The Cape Youth Project and new Ashmount Primary School development, which is now nearing completion in Crouch Hill Park, will cost around £16.5million.
The youth project, which is set to reopen in November, features a recording studio, learning spaces, a dance studio, biomass boilers to help the site stay carbon neutral as well as a roof terrace complete with bird-watching hides.
It will also have a cafe to act as a stopping point roughly halfway along the Parkland Walk, a popular trail along an old railway track.
The new Ashmount School will also be carbon neutral – the first such school in the country – and has a brown roof, climbing plants on the walls and planted grassland and wildflowers to encourage the birds, bats and invertebrates in the park to propagate.
It is currently on track to be ready for the new term after Christmas.
The council hopes to get some of the £16.5million back by controversially selling the former Ashmount School, in Ashmount Road, for housing.
But nearby residents don’t want any more houses in the area and are resisting the council, which is yet to write to education secretary Michael Gove to ask for permission to change the use of the site.

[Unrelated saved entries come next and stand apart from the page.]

-- ==== Sys2Proof/Tests/Slice0.lean ====
section
/-! SUPPORT. Tests of the model: ill-formed commands that WellFormed refuses, one-step tests whose expected values are
the manual's, and for each statement with hypotheses a state and operands that meet them. -/

namespace Sys2Proof.Tests

open Sys2Proof Sys2Proof.Machine

/- The kernel evaluates many of the theorems below; one at a time they stay within the memory a check allows. -/
set_option Elab.async false

/-! ### Checks that evaluate -/

/-- `LineSettled`, as a check. -/
def settled (x : Segment) : Bool :=
  decide (x.line.idle = true →
    (x.sup.state = .running →
      x.line.activeMs = 0 →
        x.sup.breakPending = false ∧ x.line.syncDue = false ∧ x.line.services = [] ∧ x.line.displays = [] ∧
          x.line.passEnded = true ∧ x.line.passHeld = true ∧ x.sup.discovery = none) ∧
    x.sup.state ≠ .holding)

/-- `AtRest`, as a check. -/
def resting (s : State) : Bool := (allSegs.all fun g => settled (s.seg g)) && decide (s.link.kick = s.link)

theorem settled_iff {x : Segment} : settled x = true ↔ LineSettled x := decide_eq_true_iff

theorem atRest {s : State} (h : resting s = true) : AtRest s := by
  have h := Bool.and_eq_true_iff.mp h
  exact ⟨fun g => settled_iff.mp (List.all_eq_true.mp h.1 g (List.mem_finRange g)), of_decide_eq_true h.2⟩

/-- A link on which any request reaches the decoder, its frame arriving now. -/
def listening (l : Link) : Bool :=
  l.requests.isEmpty && l.rx.isEmpty && decide (l.replies.length < Config.replyListSize) && !l.stopped

theorem reaches {s : State} (h : listening s.link = true) (f : Request) : Reaches s f := by
  simp only [listening, Bool.and_eq_true, List.isEmpty_iff, decide_eq_true_eq, Bool.not_eq_true'] at h
  exact ⟨.inr ⟨h.1.1.1, h.1.1.2⟩, h.1.2, h.2⟩

/-- `State.Undisturbed`, as a check. -/
def calm (s : State) (c : Option ClockEvent) (n : Nat) : Bool :=
  decide ((c ≠ some .phase → s.phaseMs + n < 125) ∧
    (c ≠ some .frameTimeout → s.link.rx ≠ [] → s.link.gapMs + n < 21) ∧
    (∀ g, c ≠ some (.settleEnd g) → (s.seg g).sup.state = .starting → (s.seg g).sup.stage = .settle →
      n < s.msUntil (s.seg g).sup.stageEnd) ∧
    (∀ g, c ≠ some (.quietEnd g) → (s.seg g).sup.state = .starting → (s.seg g).sup.stage = .quiet →
      n < s.msUntil (s.seg g).sup.stageEnd) ∧
    (∀ u ∈ s.tasks, c ≠ some (.expiry u.id) → u.state = .shown → u.limit ≠ none →
      (s.seg u.slot.seg).sup.state = .running → n < u.timeLeft) ∧
    ∀ g, (s.seg g).line.activeMs = 0 ∨ n < (s.seg g).line.activeMs)

theorem undisturbed {s : State} {c : Option ClockEvent} {n : Nat} (h : calm s c n = true) : s.Undisturbed c n :=
  have ⟨a, b, c, d, e, f⟩ := of_decide_eq_true h
  ⟨a, b, c, d, e, f⟩

/-! ### States -/

/-- A module just fitted on segment 0 at address 1. -/
def module1 : Module := { Module.fitted 0x5B0204D6 0 1 with fresh := false }

/-- An entry whose module has been met. -/
def entry1 : Entry :=
  { Entry.reset with
    kind := .learned, seen := some 0x5B0204D6, binding := .bound, presence := .present, wasPresent := true, skip := 0 }

/-- A task of picker 0 at slot 1. -/
def task (index : Fin 256) (id : TaskId) (st : TaskState) : Task :=
  { index := index, id := id, picker := 0, slot := ⟨0, 0⟩, requested := 5, displayed := 5, state := st, step := .quantity
    stamp := 0, limit := some 90, prompt := none, shownSince := 0, timeLeft := 90000, confirmed := 0, endStamp := 0 }

/-- A RUNNING segment whose pass has ended and whose next pass waits for a SYNC. -/
def running (x : Segment) : Segment :=
  { x with
    sup := { x.sup with state := .running, supply := true }
    line := { x.line with passEnded := true, passHeld := true } }

/-- Segment 0 RUNNING with a PRESENT module at address 1; picker 0 ACTIVE, picker 1 PAUSED. -/
def bench : State :=
  { State.reset with
    modules := [module1]
    pickers := (State.reset.pickers.set 0 ⟨.active, 1, .steady, 16, 0, 2, 1⟩).set 1 ⟨.paused, 2, .blink, 16, 0, 2, 0⟩
    segs := State.reset.segs.set 0 (running { Segment.reset with
      entries := Segment.reset.entries.set 0 entry1
      slots := Segment.reset.slots.set 0 { Slot.reset with serviceable := true } }) }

The third part of the project, which is already up-and-running, is the Bowlers Nursery which opened in August and offers day care and education for the under-fives.
The whole park is being re-landscaped as part of the project and will have better lighting and wheelchair access when completed.
Energy created by the boilers in the bowels of the Cape will be used to provide hot water to the residents of neighbouring Coleman Mansions.
Wendy Bristow, head of positive activities at Islington Council, said: “I am really excited. It’s a huge change but it’s going to be absolutely fantastic.”
Cllr Richard Watts, Islington Council’s executive member for children and families, said: “The biggest health and safety issue when we started was all the used needles.
“The site had become so run down and neglected that hardly anyone used it.”